News

from St Anne's

Holy Week at Belfast Cathedral

Palm Sunday

Holy Week 2024 will begin with Palm Sunday on 24th March. At our 11.00am morning service, instead of a sermon, we will be led through the Passion account of Jesus’ last week, as told by St Mark in a dramatized reading of the Passion Gospel. Those people that we sit beside each week will take on the roles of Jesus and his accusers, of the disciples and of the crowds who turned so quickly from enthusiastic support to become crying for Christ’s death. In the retelling and in the roles entered into, the gospel writer’s account will speak more powerfully to each of us.

At 7.30pm on Palm Sunday evening the full cathedral choir will sing Sir John Stainer's famous “Crucifixion”. In this devotional performance we will be taken on a musical journey in the company of the disciples and into the passion of Christ which will set the scene for the following seven days. All are invited to this Palm Sunday evening performance, for which the admission is free.

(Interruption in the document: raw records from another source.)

/-! ### Decoding: one word per instruction, from the formats -/

theorem test_decode_nop : decodeInstruction 0b00000_000_00000000 = .ok (.nop) := rfl
theorem test_decode_mov : decodeInstruction 0b00001_001_010_00000 = .ok (.mov 1 2) := rfl
theorem test_decode_movLoad : decodeInstruction 0b00010_011_100_00000 = .ok (.movLoad 3 4) := rfl
theorem test_decode_movStore : decodeInstruction 0b00011_100_011_00000 = .ok (.movStore 4 3) := rfl
theorem test_decode_movl : decodeInstruction 0b00100_000_00000101 = .ok (.movl 0 5) := rfl
theorem test_decode_movh : decodeInstruction 0b00101_000_00010010 = .ok (.movh 0 0x12) := rfl
theorem test_decode_push : decodeInstruction 0b00110_001_00000000 = .ok (.push 1) := rfl
theorem test_decode_pop : decodeInstruction 0b00111_010_00000000 = .ok (.pop 2) := rfl
theorem test_decode_add : decodeInstruction 0b01000_001_010_011_00 = .ok (.add 1 2 3) := rfl
theorem test_decode_sub : decodeInstruction 0b01001_001_010_011_00 = .ok (.sub 1 2 3) := rfl
theorem test_decode_or : decodeInstruction 0b01010_001_010_011_00 = .ok (.or 1 2 3) := rfl
theorem test_decode_and : decodeInstruction 0b01011_001_010_011_00 = .ok (.and 1 2 3) := rfl
theorem test_decode_xor : decodeInstruction 0b01100_001_010_011_00 = .ok (.xor 1 2 3) := rfl
theorem test_decode_cmp : decodeInstruction 0b01101_001_010_00000 = .ok (.cmp 1 2) := rfl
theorem test_decode_not : decodeInstruction 0b10000_101_00000000 = .ok (.not 5) := rfl
theorem test_decode_inc : decodeInstruction 0b10001_101_00000000 = .ok (.inc 5) := rfl
theorem test_decode_dec : decodeInstruction 0b10010_101_00000000 = .ok (.dec 5) := rfl
theorem test_decode_neg : decodeInstruction 0b10011_101_00000000 = .ok (.neg 5) := rfl
theorem test_decode_cli : decodeInstruction 0b10100_000_00000000 = .ok (.cli) := rfl
theorem test_decode_sti : decodeInstruction 0b10101_000_00000000 = .ok (.sti) := rfl
theorem test_decode_int : decodeInstruction 0b10110_000_00100000 = .ok (.int 0x20) := rfl
theorem test_decode_iret : decodeInstruction 0b10111_000_00000000 = .ok (.iret) := rfl
theorem test_decode_jr : decodeInstruction 0b11000_000_11111111 = .ok (.jr (-1)) := rfl
theorem test_decode_jmp : decodeInstruction 0b11001_110_00000000 = .ok (.jmp 6) := rfl
theorem test_decode_callr : decodeInstruction 0b11010_000_00001010 = .ok (.callr 10) := rfl
theorem test_decode_call : decodeInstruction 0b11011_110_00000000 = .ok (.call 6) := rfl
theorem test_decode_ret : decodeInstruction 0b11100_000_00000000 = .ok (.ret) := rfl
theorem test_decode_brc : decodeInstruction 0b11110_000_00000010 = .ok (.brc 2) := rfl
theorem test_decode_brnc : decodeInstruction 0b11110_001_00000010 = .ok (.brnc 2) := rfl
theorem test_decode_bro : decodeInstruction 0b11110_010_11111110 = .ok (.bro (-2)) := rfl
theorem test_decode_brno : decodeInstruction 0b11110_011_00000101 = .ok (.brno 5) := rfl
theorem test_decode_brz : decodeInstruction 0b11110_100_00000001 = .ok (.brz 1) := rfl
theorem test_decode_brnz : decodeInstruction 0b11110_101_11111101 = .ok (.brnz (-3)) := rfl
theorem test_decode_brs : decodeInstruction 0b11110_110_00000001 = .ok (.brs 1) := rfl
theorem test_decode_brns : decodeInstruction 0b11110_111_00000001 = .ok (.brns 1) := rfl

theorem test_decode_ignores_unused_bits : decodeInstruction 0xB720 = .ok (.int 0x20) := rfl
theorem test_decode_reserved_0x7ABC : decodeInstruction 0x7ABC = .error .badInstruction := rfl
theorem test_decode_reserved_0xE800 : decodeInstruction 0xE800 = .error .badInstruction := rfl
theorem test_decode_pseudo_opcode : decodeInstruction 0xFFFF = .error .badInstruction := rfl
theorem test_decode_boundaries :
    decodeInstruction 0x6FFF = .ok (.cmp 7 7) ∧ decodeInstruction 0xF7FF = .ok (.brns (-1)) := ⟨rfl, rfl⟩
theorem test_render : (Instr.movh 0 0x1A).render = "MOVH R0,#1A" ∧ (Instr.movStore 4 3).render = "MOV [R4],R3"
    ∧ (Instr.brnz (-3)).render = "BRNZ -3" := by decide
theorem test_tableWord : decodeTableWord 16 0xDF00 = some (.call 7) := rfl

/-! ### The microcode store (43_microcode_store.md R250, R255, R257) -/

theorem test_store_length : storeSteps.length = 106 := by decide
theorem test_int_address : intAddress.val = instructionStore.steps.length := by decide
theorem test_first : firstAddress 0b01001 = 26 ∧ firstAddress 0b10110 = 52 ∧ firstAddress brFalseOpcode = 94 := by decide
theorem test_signal_catalogue : allSignals.map Signal.idx = List.range 61 := by decide

/-! ### Instruction vectors: one step from the boundary, at most two per instruction -/

/-- The machine of 95_test_vectors.md section 6: a 32K module at 0, R7 = 0x8000, at an instruction boundary; then what `f` changes. -/
def machine (pc w : Word) (f : State → State) : State :=
  f { State.reset.setReg spReg 0x8000 with
        modules := [⟨0, 32⟩]
        pc := pc
        cells := Memory.write 0 [] pc.toNat w }

/-- A word placed in memory. -/
def poke (a : Nat) (v : Word) (s : State) : State := { s with cells := s.cells.write 0 a v }

/-- SR set. -/
def withSr (v : BitVec 5) (s : State) : State := { s with sr := v }

/-- The result is a next state with the property. -/
def gives (r : Result) (p : State → Bool) : Bool :=
  match r with
  | .next t => p t
  | .fault _ | .refused _ => false

/-- The result is an error whose kind and state have the property. -/
def stops (r : Result) (p : Fault → Bool) : Bool :=
  match r with
  | .fault e => p e
  | .next _ | .refused _ => false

Monday - Wednesday: Daily Worship

Every morning in Holy Week, we will continue with our Lent discipline of 8.30am prayers in the spectacular setting the Chapel of the Holy Spirit. If you haven’t already, please join us if you can. And from Monday to Wednesday in Holy Week we shall also share a lunchtime communion service in the Chapel of Unity for any who are working in the city centre and can join us.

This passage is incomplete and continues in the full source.